Having established why Credit Corp has been such a tremendous performer over the past 17 years, let’s now turn our attention to a company that we believe is capable of emulating at least some of that success.
To begin with, in the listed collectables space, the alternatives to Credit Corp are Collection House Limited (CLH) and Pioneer Credit Limited (PNC), so we’re not fishing in a deep pool. But as we have seen from Credit Corp, this is a lucrative niche if executed well. Not surprisingly then, we see potential upside in both competitors, however it is Pioneer Credit that has attracted our particular interest at this time.
Pioneer Credit listed on the ASX in May 2014 at an issue price of $1.60 per share. The company is headquartered in Perth, Western Australia and has a customer service centre in Manila, in the Philippines.
The founder and MD of Pioneer – Mr Keith John – has extensive experience in the receivables management industry, a journey he commenced in 1988. And this is where the analogy to Credit Corp gains some credence. Prior to the listing of Pioneer Credit, Mr John actually sold his business – then known as Pioneer Credit Management Services Pty Ltd – to none other than Credit Corp in July 2006. At that stage Pioneer had 65 full time staff.
In the ASX Release which accompanied the acquisition, the then MD of Credit Corp Mr Geoff Lucas stated:
“Managing Director Keith John is a highly regarded Executive in the industry and he has built an organisation with an exceptional reputation and a culture closely matching our own. …Keith has successfully built Pioneer Credit into one of Australia’s leading private recovery firms.’
Mr John’s services were in high demand by Credit Corp and he became part of the Senior Management Team, taking on the role of Head of Strategic Business.
In January 2007, Mr John then sold a second business – Pioneer Credit Malaysia – once again to none other than Credit Corp.
Mr John worked at Credit Corp until late 2007 at which time he resigned and spent some time with his young family. Mr John re-purchased parts of the business in 2009 and in doing so, Pioneer Credit as we know it today was re-born.
In re-establishing Pioneer, Mr John has once again focussed on building a strong corporate culture. This is evident at all levels of the organisation from the CFO Mr Leslie Crockett to COO Ms Lisa Stedman right down to the teams on the floor that assist clients to rehabilitate their credit status.
And importantly, the Board of Directors is one of the highest calibre Boards we have encountered for a company of this size.

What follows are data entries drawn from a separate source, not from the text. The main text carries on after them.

-- ==== Sys2Proof/Laws/Fade.lean ====
section
/-! SUPPORT. The path of the fade position (R104, R105, R108): over the 1920 microframes of a fade it stays
between +0.0 and 1.0. Inside a binade each step adds a constant to the pattern, so the two paths are a few long
pieces and a short start or end that is computed. -/

namespace Sys2Proof.Machine

theorem fadePath_succ (step p : Binary32) (k : Nat) : fadePath step p (k + 1) = f32Add (fadePath step p k) step :=
  Function.iterate_succ_apply' _ _ _

theorem fadePath_shift (step p : Binary32) (k : Nat) : fadePath step p (k + 1) = fadePath step (f32Add p step) k :=
  Function.iterate_succ_apply _ _ _

/-- The position is `q` after `n` microframes from `p`, and lies between +0.0 and 1.0 at each before. -/
def fadeRun (step q : Binary32) : Nat → Binary32 → Bool
  | 0, p => p == q
  | n + 1, p => decide (p.toNat ≤ 0x3F800000) && fadeRun step q n (f32Add p step)

theorem fadeRun_trans {step p q r : Binary32} {n m : Nat} (h : fadeRun step q n p = true)
    (h' : fadeRun step r m q = true) : fadeRun step r (n + m) p = true := by
  induction n generalizing p with
  | zero =>
    rw [beq_iff_eq.1 h, Nat.zero_add]
    exact h'
  | succ n ih =>
    rw [fadeRun, Bool.and_eq_true] at h
    rw [Nat.add_right_comm, fadeRun, h.1, ih h.2]
    rfl

theorem fadeRun_range {step p q : Binary32} {n : Nat} (h : fadeRun step q n p = true) (hq : q.toNat ≤ 0x3F800000) :
    ∀ k ≤ n, (fadePath step p k).toNat ≤ 0x3F800000 := by
  induction n generalizing p with
  | zero =>
    intro k hk
    rw [Nat.le_zero.1 hk]
    exact beq_iff_eq.1 h ▸ hq
  | succ n ih =>
    rw [fadeRun, Bool.and_eq_true] at h
    intro k hk
    cases k with
    | zero => exact of_decide_eq_true h.1
    | succ k => exact fadePath_shift step p k ▸ ih h.2 k (Nat.le_of_succ_le_succ hk)

/-- A sum whose exact value lies in the binade of spacing `2^k` and nearest to `t` steps of it. -/
theorem f32Add_binade {x s : Binary32} (hx : f32IsFinite x = true) (hs : f32IsFinite s = true) {k t n : Nat}
    (hn : f32Units x + f32Units s = (n : Int)) (lo : 2 ^ 23 * 2 ^ k ≤ n) (hi : n < 2 ^ 24 * 2 ^ k)
    (below : 2 * n < (2 * t + 1) * 2 ^ k) (above : 2 * t * 2 ^ k < 2 * n + 2 ^ k) (hk : k ≤ 125) :
    f32Add x s = f32Pattern false (k * 2 ^ 23 + t) := by
  have hp : 0 < 2 ^ k := by positivity
  have e : f32Add x s = f32Round false n 1 := by
    simp only [f32IsFinite, decide_eq_true_eq] at hx hs
    have h1 : f32IsNaN x = false := decide_eq_false (by omega)
    have h2 : f32IsNaN s = false := decide_eq_false (by omega)
    have h3 : f32IsInf x = false := decide_eq_false (by omega)
    have h4 : f32IsInf s = false := decide_eq_false (by omega)
    simp only [f32Add, h1, h2, h3, h4, hn]
    rw [if_neg (by simp), if_neg (by simp), if_neg (by simp), if_neg (by omega), decide_eq_false (by omega),
      Int.natAbs_natCast]
  obtain ⟨k', q, r, m, h1, h2, h3, h4, h5, h6⟩ := f32Round_steps false n 1 Nat.one_pos
  rw [Nat.one_mul] at h1 h2 h5
  obtain rfl : k' = k := by
    rcases Nat.lt_trichotomy k' k with h | h | h
    · have a : 2 ^ k' * (q + 1) ≤ 2 ^ k' * 2 ^ 24 := Nat.mul_le_mul_left _ h3
      have b : 2 ^ (k' + 1) ≤ 2 ^ k := Nat.pow_le_pow_right (by omega) h
      rw [Nat.mul_add] at a
      rw [Nat.pow_succ] at b
      omega
    · exact h
    · have a : 2 ^ k' * 2 ^ 23 ≤ 2 ^ k' * q := Nat.mul_le_mul_left _ (by omega)
      have b : 2 ^ (k + 1) ≤ 2 ^ k' := Nat.pow_le_pow_right (by omega) h
      rw [Nat.pow_succ] at b
      omega
  have hm : m = t := by
    have hm1 : 2 * (2 ^ k' * m) ≤ 2 * n + 2 ^ k' ∧ 2 * n ≤ 2 * (2 ^ k' * m) + 2 ^ k' := by
      rcases h5 with ⟨rfl, h⟩ | ⟨rfl, h⟩
      · omega
      · rw [Nat.mul_add]
        omega
    rcases Nat.lt_trichotomy m t with h | h | h
    · have a : 2 ^ k' * (m + 1) ≤ 2 ^ k' * t := Nat.mul_le_mul_left _ h
      rw [Nat.mul_add] at a
      rw [show 2 * t * 2 ^ k' = 2 * (2 ^ k' * t) by ring] at above
      omega
    · exact h
    · have a : 2 ^ k' * (t + 1) ≤ 2 ^ k' * m := Nat.mul_le_mul_left _ h
      rw [Nat.mul_add] at a
      rw [show (2 * t + 1) * 2 ^ k' = 2 * (2 ^ k' * t) + 2 ^ k' by ring] at below
      omega
  have ht : t ≤ 2 ^ 24 := by omega
  rw [e, h6, hm, Nat.min_eq_left (by omega)]

/-- A position of `m` steps of `2^k` units. -/
def binadePos (k m : Nat) : Binary32 := f32Pattern false (k * 2 ^ 23 + m)

theorem binadePos_toNat {k m : Nat} (hk : k ≤ 125) (hm : m ≤ 2 ^ 24) : (binadePos k m).toNat = k * 2 ^ 23 + m := by
  rw [binadePos, f32Pattern_toNat _ (by omega)]
  rfl

theorem binadePos_units {k m : Nat} (hk : k ≤ 125) (lo : 2 ^ 23 ≤ m) (hm : m ≤ 2 ^ 24) :
    f32Units (binadePos k m) = (m * 2 ^ k : Nat) := by
  rw [binadePos, f32Units_pattern _ (by omega), magUnits_split hm (.inr lo)]
  rfl

theorem binadePos_finite {k m : Nat} (hk : k ≤ 125) (hm : m ≤ 2 ^ 24) : f32IsFinite (binadePos k m) = true := by
  rw [binadePos, f32IsFinite, f32Mag_pattern _ (by omega)]
  exact decide_eq_true (by omega)

/-- A step of `S` units, nearest to `c` steps of the spacing, taken `j` times upward inside a binade. -/
theorem fadeRun_up {step : Binary32} {S k c : Nat} (hs : f32IsFinite step = true) (hS : f32Units step = (S : Int))
    (hk : k ≤ 125) (below : 2 * S < (2 * c + 1) * 2 ^ k) (above : 2 * c * 2 ^ k < 2 * S + 2 ^ k) :
    ∀ j m : Nat, 2 ^ 23 ≤ m → m + j * c < 2 ^ 24 →
      fadeRun step (binadePos k (m + j * c)) j (binadePos k m) = true := by
  intro j
  induction j with
  | zero =>
    intro m _ _
    rw [Nat.zero_mul]
    exact beq_self_eq_true _
  | succ j ih =>
    intro m lo hi
    rw [Nat.succ_mul] at hi ⊢
    have hp : 0 < 2 ^ k := by positivity
    have h : f32Add (binadePos k m) step = binadePos k (m + c) := by
      have a : (m + c + 1) * 2 ^ k ≤ 2 ^ 24 * 2 ^ k := Nat.mul_le_mul_right _ (by omega)
      have b : 2 ^ 23 * 2 ^ k ≤ m * 2 ^ k := Nat.mul_le_mul_right _ lo
      have e : (m + c + 1) * 2 ^ k = m * 2 ^ k + c * 2 ^ k + 2 ^ k := by ring
      refine f32Add_binade (n := m * 2 ^ k + S) (binadePos_finite hk (by omega)) hs
        (by rw [binadePos_units hk lo (by omega), hS]; rfl) ?_ ?_ ?_ ?_ hk
      all_goals ring_nf at *; omega
    rw [fadeRun, h, binadePos_toNat hk (by omega), decide_eq_true (by omega), Bool.true_and,
      show m + (j * c + c) = m + c + j * c by ring]
    exact ih (m + c) (by omega) (by omega)

/-- The same downward: the step is `-S` units. -/
theorem fadeRun_down {step : Binary32} {S k c : Nat} (hs : f32IsFinite step = true) (hS : f32Units step = -(S : Int))
    (hk : k ≤ 125) (h0 : 0 < S) (below : 2 * c * 2 ^ k < 2 * S + 2 ^ k) (above : 2 * S < (2 * c + 1) * 2 ^ k) :
    ∀ j m : Nat, m ≤ 2 ^ 24 → 2 ^ 23 + j * c < m →
      fadeRun step (binadePos k (m - j * c)) j (binadePos k m) = true := by
  intro j
  induction j with
  | zero =>
    intro m _ _
    rw [Nat.zero_mul]
    exact beq_self_eq_true _
  | succ j ih =>
    intro m hi lo
    rw [Nat.succ_mul] at lo ⊢
    have hp : 0 < 2 ^ k := by positivity
    obtain ⟨d, rfl⟩ : ∃ d, m = d + c := ⟨m - c, by omega⟩
    have h : f32Add (binadePos k (d + c)) step = binadePos k d := by
      have a : (2 ^ 23 + 1) * 2 ^ k ≤ d * 2 ^ k := Nat.mul_le_mul_right _ (by omega)
      have b : (d + c) * 2 ^ k ≤ 2 ^ 24 * 2 ^ k := Nat.mul_le_mul_right _ hi
      have e : (d + c) * 2 ^ k = d * 2 ^ k + c * 2 ^ k := by ring
      have f : (2 ^ 23 + 1) * 2 ^ k = 2 ^ 23 * 2 ^ k + 2 ^ k := by ring
      have g : 2 * c * 2 ^ k = 2 * (c * 2 ^ k) := by ring
      have g' : (2 * c + 1) * 2 ^ k = 2 * (c * 2 ^ k) + 2 ^ k := by ring
      rw [g] at below
      rw [g'] at above
      refine f32Add_binade (n := (d + c) * 2 ^ k - S) (binadePos_finite hk hi) hs
        (by rw [binadePos_units hk (by omega) hi, hS]; omega) ?_ ?_ ?_ ?_ hk
      · omega
      · omega
      · rw [show (2 * d + 1) * 2 ^ k = 2 * (d * 2 ^ k) + 2 ^ k by ring]
        omega
      · rw [show 2 * d * 2 ^ k = 2 * (d * 2 ^ k) by ring]
        omega
    rw [fadeRun, h, binadePos_toNat hk (by omega), decide_eq_true (by omega), Bool.true_and,
      show d + c - (j * c + c) = d - j * c by omega]
    exact ih d (by omega) (by omega)

theorem fadeIn_piece0 : fadeRun 0x3A088889#32 0x3D81110C#32 121 0x00000000#32 = true := by decide +kernel

theorem fadeIn_piece1 : fadeRun 0x3A088889#32 0x3DFFFFF3#32 119 0x3D81110C#32 = true :=
  fadeRun_up (S := 0x888889 * 2 ^ 115) (k := 122) (c := 69905) (by decide) (by decide) (by decide) (by decide)
    (by decide) 119 0x81110C (by decide) (by decide)

theorem fadeIn_piece2 : fadeRun 0x3A088889#32 0x3E008882#32 1 0x3DFFFFF3#32 = true := by decide +kernel

theorem fadeIn_piece3 : fadeRun 0x3A088889#32 0x3E7F77E0#32 238 0x3E008882#32 = true :=
  fadeRun_up (S := 0x888889 * 2 ^ 115) (k := 123) (c := 34953) (by decide) (by decide) (by decide) (by decide)
    (by decide) 238 0x808882 (by decide) (by decide)

theorem fadeIn_piece4 : fadeRun 0x3A088889#32 0x3E800034#32 1 0x3E7F77E0#32 = true := by decide +kernel

theorem fadeIn_piece5 : fadeRun 0x3A088889#32 0x3EFFFFB4#32 480 0x3E800034#32 = true :=
  fadeRun_up (S := 0x888889 * 2 ^ 115) (k := 124) (c := 17476) (by decide) (by decide) (by decide) (by decide)
    (by decide) 480 0x800034 (by decide) (by decide)

theorem fadeIn_piece6 : fadeRun 0x3A088889#32 0x3F0021FC#32 1 0x3EFFFFB4#32 = true := by decide +kernel

theorem fadeIn_piece7 : fadeRun 0x3A088889#32 0x3F7FFF5A#32 959 0x3F0021FC#32 = true :=
  fadeRun_up (S := 0x888889 * 2 ^ 115) (k := 125) (c := 8738) (by decide) (by decide) (by decide) (by decide)
    (by decide) 959 0x8021FC (by decide) (by decide)

theorem fadeOut_piece0 : fadeRun 0xBA088889#32 0x3F000080#32 960 0x3F800000#32 = true :=
  fadeRun_down (S := 0x888889 * 2 ^ 115) (k := 125) (c := 8738) (by decide) (by decide) (by decide) (by decide) (by decide)
    (by decide) 960 0x1000000 (by decide) (by decide)

theorem fadeOut_piece1 : fadeRun 0xBA088889#32 0x3EFFBCBC#32 1 0x3F000080#32 = true := by decide +kernel

theorem fadeOut_piece2 : fadeRun 0xBA088889#32 0x3E800180#32 479 0x3EFFBCBC#32 = true :=
  fadeRun_down (S := 0x888889 * 2 ^ 115) (k := 124) (c := 17476) (by decide) (by decide) (by decide) (by decide) (by decide)
    (by decide) 479 0xFFBCBC (by decide) (by decide)

theorem fadeOut_piece3 : fadeRun 0xBA088889#32 0x3E7F7A77#32 1 0x3E800180#32 = true := by decide +kernel

theorem fadeOut_piece4 : fadeRun 0xBA088889#32 0x3E000290#32 239 0x3E7F7A77#32 = true :=
  fadeRun_down (S := 0x888889 * 2 ^ 115) (k := 123) (c := 34953) (by decide) (by decide) (by decide) (by decide) (by decide)
    (by decide) 239 0xFF7A77 (by decide) (by decide)

theorem fadeOut_piece5 : fadeRun 0xBA088889#32 0x3DFEF40F#32 1 0x3E000290#32 = true := by decide +kernel

theorem fadeOut_piece6 : fadeRun 0xBA088889#32 0x3D800528#32 119 0x3DFEF40F#32 = true :=
  fadeRun_down (S := 0x888889 * 2 ^ 115) (k := 122) (c := 69905) (by decide) (by decide) (by decide) (by decide) (by decide)
    (by decide) 119 0xFEF40F (by decide) (by decide)

theorem fadeOut_piece7 : fadeRun 0xBA088889#32 0x3725A580#32 120 0x3D800528#32 = true := by decide +kernel

/-- R104, R105: a fade-in's position stays between +0.0 and 1.0. -/
theorem fadePath_in_range (k : Nat) (h : k ≤ FADE_LEN) :
    (fadePath 0x3A088889#32 0x00000000#32 k).toNat ≤ 0x3F800000 := by
  have h1 := fadeRun_trans fadeIn_piece0 fadeIn_piece1
  have h2 := fadeRun_trans h1 fadeIn_piece2
  have h3 := fadeRun_trans h2 fadeIn_piece3
  have h4 := fadeRun_trans h3 fadeIn_piece4
  have h5 := fadeRun_trans h4 fadeIn_piece5
  have h6 := fadeRun_trans h5 fadeIn_piece6
  have h7 := fadeRun_trans h6 fadeIn_piece7
  exact fadeRun_range h7 (by decide) k (Nat.le_trans h (by decide))

/-- R104, R105: a fade-out's position stays between +0.0 and 1.0. -/
theorem fadePath_out_range (k : Nat) (h : k ≤ FADE_LEN) :
    (fadePath 0xBA088889#32 0x3F800000#32 k).toNat ≤ 0x3F800000 := by
  have h1 := fadeRun_trans fadeOut_piece0 fadeOut_piece1
  have h2 := fadeRun_trans h1 fadeOut_piece2
  have h3 := fadeRun_trans h2 fadeOut_piece3
  have h4 := fadeRun_trans h3 fadeOut_piece4
  have h5 := fadeRun_trans h4 fadeOut_piece5
  have h6 := fadeRun_trans h5 fadeOut_piece6
  have h7 := fadeRun_trans h6 fadeOut_piece7
  exact fadeRun_range h7 (by decide) k (Nat.le_trans h (by decide))

end Sys2Proof.Machine
end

Rob Bransby, Mark Dutton and Andrea Hall are all experienced, highly reputable directors in their own right. The Chairman Mr Michael Smith epitomises leadership and integrity, as demonstrated during his tenure as Chairman of iiNet. Mr Smith’s approach is typified by the opening paragraphs in the Chairman’s Letter from the 2014 Prospectus:
“My experience as a director and investor have made me cautious. My time as a Chairman has given me a deep sense of responsibility to shareholders. I have learned that even the best credentialed companies can have uneven earnings.
My focus then has been on making careful choices based on the quality of the executive team, a business idea that has the ability to provide value to customers and a cost base that makes for efficiency supported by a value rich culture that is authentic and energising.
The decision to accept this role as Chairman of Pioneer was made carefully with regard to all of these factors.”
Now there’s a Chairman you can back!
Since listing, Pioneer Credit has emulated the approach of the best companies, by under-promising and over-delivering. In the 2014 Prospectus, Pioneer forecast substantial revenue and earnings growth, which many believed were unachievable. In the fullness of time, they not only met but exceeded each of these outcomes.
Whilst these beats are only modest, the key here is that Pioneer’s growth to achieve these numbers was extraordinary. In fact from 2013 to 2017 (forecast), Net Profit After Tax (NPAT) has grown at 30% per annum.
And this is at the core of the comparison with Credit Corp, whose ultimate success has come from strong earnings growth compounding on itself year after year.
As Albert Einstein said ‘The most powerful force in the universe is compound interest.’ In the case of investing, the most powerful force is compound earnings. A spectacular one off increase in earnings is great, but to see a share price grow to the extent that Credit Corp has, we need high earnings growth compounding on itself year after year.